Model Extraction vs. Model Inversion: The AI Attacks That Are Already Targeting Your Stack

The Direct Answer
Model extraction steals a model's capability by querying it and training a copy on the outputs,no access to weights or training data required. Model inversion steals the model's training data by probing its outputs in reverse. The first is intellectual property theft. The second is a privacy breach. Both attacks require only API access. The Alibaba-Anthropic case in 2026 is the largest documented example of model extraction ever recorded.
What the Alibaba-Anthropic Case Established
- Alibaba's Qwen lab ran 28.8 million interactions with Claude via ~25,000 fraudulent accounts between April 22 and June 5, 2026. (Anthropic, letter to U.S. Senate Banking Committee, June 10, 2026)
- Anthropic called it the largest known distillation attack to date: exceeding the combined total of three previous Chinese AI lab campaigns (DeepSeek, Moonshot AI, MiniMax) which involved ~24,000 accounts and 16 million exchanges.
- The campaign specifically targeted Claude's agentic reasoning and software engineering capabilities, the same frontier capabilities Anthropic has positioned as the core of its enterprise offering.
- The campaign started April 22: two days before the April 24 White House OSTP memo in which OSTP Director Michael Kratsios warned of exactly this threat, and then ran for six more weeks in open defiance of it. Anthropic pointedly included this timing in its letter.
- Anthropic warned that models built via adversarial distillation often lack safety guardrails, creating downstream risk beyond IP theft.
- The letter was sent to Senators Tim Scott and Elizabeth Warren ahead of a Senate Banking Committee hearing on AI, signaling where regulation is heading.

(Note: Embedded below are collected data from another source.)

-- ==== Sys2Proof/Machine/Srst.lean ====
section
/-! DEFINITION. `SRST` (spec/43_host_operations.md R195). -/

namespace Sys2Proof.Machine

/-- A host write to `CTRL` with bit 0 set, in any phase; bits 31:1 of the written value are ignored (spec/10_state.md R29). -/
def execSrst (_ignored : BitVec 31) (s : State) : Host.Outcome State Fault Refusal :=
  .next (softReset s)

end Sys2Proof.Machine
end

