/-- A step of a `COPYBACK` that is not its last: its access, and the rest of the copy put back in front. -/
theorem step_copying {s u : State} {k k' : CopyStep} {rest : List Turn}
    (haccess : runAccess (copyAccess k) { s with turns := rest } = .next { u with turns := rest })
    (hnext : copyNext k (u.reads.headD 0) = some k') : step (s.copying k rest) = .next (u.copying k' rest) := by
  have hturn : step (s.copying k rest) = copyTurn k { s with turns := rest } := step_copyback rfl
  rw [hturn]
  simp only [copyTurn, haccess, requeueCopy, hnext, State.copying]

/-- The register reads of a `COPYBACK`: what the next step carries is the register's value. -/
theorem step_copying_readReg {s : State} (hp : s.phase ≠ .busy) {k k' : CopyStep} {off : Nat} {r : Reg}
    (hk : copyAccess k = .readReg off) (hr : regAt off = some r) (hnext : copyNext k (s.regValue r) = some k')
    (rest : List Turn) : step (s.copying k rest) = .next ((s.pushRead (s.regValue r)).copying k' rest) := by
  refine step_copying (u := s.pushRead (s.regValue r)) ?_ hnext
  rw [hk, runAccess_readReg (s := { s with turns := rest }) hp hr]
  cases r <;> rfl

/-- What the copy of `n` bytes from address `a` on leaves in SRC: the defined bytes of DST there, the old bytes elsewhere. -/
structure CopiedFrom (dst old new : Memory) (a n : Nat) : Prop where
  copied : ∀ c b, a ≤ c → c < a + n → dst.read? c = some b → new.read? c = some b
  kept : ∀ c, c < a ∨ a + n ≤ c → new.read? c = old.read? c

theorem CopiedFrom.zero (dst old : Memory) (a : Nat) : CopiedFrom dst old old a 0 :=
  ⟨fun _ _ _ _ => by omega, fun _ _ => rfl⟩

/-- The byte at `a` first, then the bytes after it. -/
theorem CopiedFrom.cons {dst old new : Memory} {a n : Nat} {v : Byte} (hv : ∀ b, dst.read? a = some b → v = b)
    (h : CopiedFrom dst (old.write a v) new (a + 1) n) : CopiedFrom dst old new a (n + 1) := by
  refine ⟨fun c b hle hlt hb => ?_, fun c hc => ?_⟩
  · rcases Nat.eq_or_lt_of_le hle with rfl | hlt'
    · rw [h.kept a (.inl (Nat.lt_succ_self a)), Memory.read?_write, if_pos rfl, hv b hb]
    · exact h.copied c b hlt' (by omega) hb
  · rw [h.kept c (by omega), Memory.read?_write, if_neg (by omega)]

/-- The copying loop: a load and a store for each byte left. -/
theorem reaches_setWidth {s : State} (hp : s.phase ≠ .busy) (w h : Word) (rest : List Turn) {a left : Nat}
    (hfits : a + left ≤ s.params.bufBytes) :
    ∃ src reads draws, CopiedFrom s.dst s.src src a left ∧
      Reaches (s.copying (copyFrom w h a left) rest)
        ({ s with src := src, reads := reads, draws := draws }.copying (.setWidth w h) rest) := by
  induction left generalizing a s with
  | zero => exact ⟨s.src, s.reads, s.draws, .zero _ _ _, .refl _⟩
  | succ left ih =>
    have ha : a < s.params.bufBytes := by omega
    obtain ⟨v, n, hload, hv⟩ := exists_runAccess_load_dst (s := { s with turns := rest }) hp ha
    have hstore := runAccess_store_src (s := { s with turns := rest, reads := v :: s.reads, draws := n }) hp ha
      (v.setWidth 8)
    obtain ⟨src, reads, draws, hcopied, hreach⟩ :=
      ih (s := { s with src := s.src.write a (v.setWidth 8), reads := v :: s.reads, draws := n }) hp
        (show a + 1 + left ≤ s.params.bufBytes by omega)
    refine ⟨src, reads, draws, hcopied.cons hv, ?_⟩
    exact .of_step (step_copying (u := { s with reads := v :: s.reads, draws := n }) hload rfl)
      (.of_step (step_copying (s := { s with reads := v :: s.reads, draws := n })
        (u := { s with src := s.src.write a (v.setWidth 8), reads := v :: s.reads, draws := n }) hstore rfl) hreach)
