/-- A step is the core step of the pending word or a step of the host (R95); there is no third kind. -/
theorem step_cases {s : State} {o : Host.Outcome State Fault Refusal} (e : step s = o) :
    (s.pending = none ∧ s.hostMove = none ∧ o = .fault .runEnded) ∨
    (∃ w, s.pending = some w ∧ (s.hostMove = none ∨ s.turn = .core) ∧
      o = .next (finishBody (bodyOfWord w s.nextTurn))) ∨
    (∃ h, s.hostMove = some h ∧ (s.pending = none ∨ s.turn = .host) ∧ o = execHost h s.nextTurn) := by
  rw [step, stepAgents] at e
  cases hp : s.pending with
  | none =>
    cases hm : s.hostMove with
    | none => rw [hp, hm] at e; exact .inl ⟨rfl, rfl, e.symm⟩
    | some h => rw [hp, hm] at e; exact .inr (.inr ⟨h, rfl, .inl rfl, e.symm⟩)
  | some w =>
    cases hm : s.hostMove with
    | none => rw [hp, hm] at e; exact .inr (.inl ⟨w, rfl, .inl rfl, by rw [← e]; exact coreStep_eq _ _⟩)
    | some h =>
      rw [hp, hm] at e
      cases ht : s.turn with
      | core => rw [ht] at e; exact .inr (.inl ⟨w, rfl, .inr rfl, by rw [← e]; exact coreStep_eq _ _⟩)
      | host => rw [ht] at e; exact .inr (.inr ⟨h, rfl, .inr rfl, e.symm⟩)

theorem hostMove_ne_halt {s : State} {h : HostStep} (e : s.hostMove = some h) : h ≠ .halt := by
  rintro rfl
  rw [State.hostMove] at e
  split at e <;> simp_all

/-! ## Turns -/

/-- While turns are listed, the first of them is taken and the rest stay. -/
theorem turn_listed {s : State} {a : Agent} {rest : List Agent} (h : s.turns = a :: rest) :
    s.turn = a ∧ s.nextTurn = { s with turns := rest } := by
  rw [State.turn, State.nextTurn, State.coming, h]
  exact ⟨rfl, rfl⟩

/-- When none is listed, a round is drawn (R302). -/
theorem turn_drawn {s : State} (h : s.turns = []) :
    s.turn = (drawnRound s.rounds).headD .core ∧
      s.nextTurn = { s with turns := (drawnRound s.rounds).tail, rounds := s.rounds + 1 } := by
  rw [State.turn, State.nextTurn, State.coming, h]
  exact ⟨rfl, rfl⟩

/-! ## Encodings of host programs -/

theorem encodeProgram_append (p q : List HostStep) : encodeProgram (p ++ q) = encodeProgram p ++ encodeProgram q :=
  List.filterMap_append ..

/-- A step's records come first (R120). -/
theorem performedRecords_succ {s t : State} (n : Nat) (h : step s = .next t) :
    performedRecords (n + 1) s = (s.hostMoving.bind HostStep.record).toList ++ performedRecords n t := by
  rw [performedRecords, show stepAgents s = .next t from h]

/-- When the core moves, the host does not. -/
theorem hostMoving_core {s : State} (hp : s.pending ≠ none) (ht : s.turn = .core) : s.hostMoving = none := by
  obtain ⟨w, hw⟩ := Option.ne_none_iff_exists'.1 hp
  rw [State.hostMoving, hw, ht]

/-- When the core does not move, the host's next step is the one that runs. -/
theorem hostMoving_host {s : State} (h : s.pending = none ∨ s.turn = .host) : s.hostMoving = s.hostMove := by
  rw [State.hostMoving]
  split
  · rename_i hp ht
    rcases h with h | h
    · rw [h] at hp
      cases hp
    · rw [h] at ht
      cases ht
  · rfl

end Sys2Proof.Machine
end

- These are generally Anthropic's allegations, Alibaba had not publicly responded as of late June, and whether distillation via a public API is IP theft is still an open legal question
What Is Model Extraction?
Model extraction, also called model stealing or a distillation attack, works like this: an attacker sends a large volume of carefully crafted inputs to a target model via its API and collects the input-output pairs. Those pairs are then used to train a separate model that approximates the target's behavior. No access to weights. No access to training data. Just the API.
The reason it works is that model outputs encode capability. A sufficiently large and diverse set of queries will surface enough of the model's decision boundaries that a trained surrogate can replicate much of its performance on the tasks the attacker cares about.
The Alibaba operation is the clearest large-scale example of this in public record. The Qwen lab didn't breach Anthropic's infrastructure. They opened 25,000 accounts, generated tens of millions of exchanges, and trained on the outputs: a technique known as knowledge distillation that is standard in ML research, but is a terms-of-service violation and potential IP theft when applied to a competitor's commercial model without authorization.
The economics explain the incentive. Training a frontier model from scratch costs hundreds of millions of dollars and years of work. Extraction costs API credits and compute time to train the surrogate. For any lab trying to close the capability gap quickly, the math is obvious.
What Is Model Inversion?
Model inversion is a fundamentally different attack with a different goal. Where extraction tries to copy what the model does, inversion tries to recover what the model was trained on.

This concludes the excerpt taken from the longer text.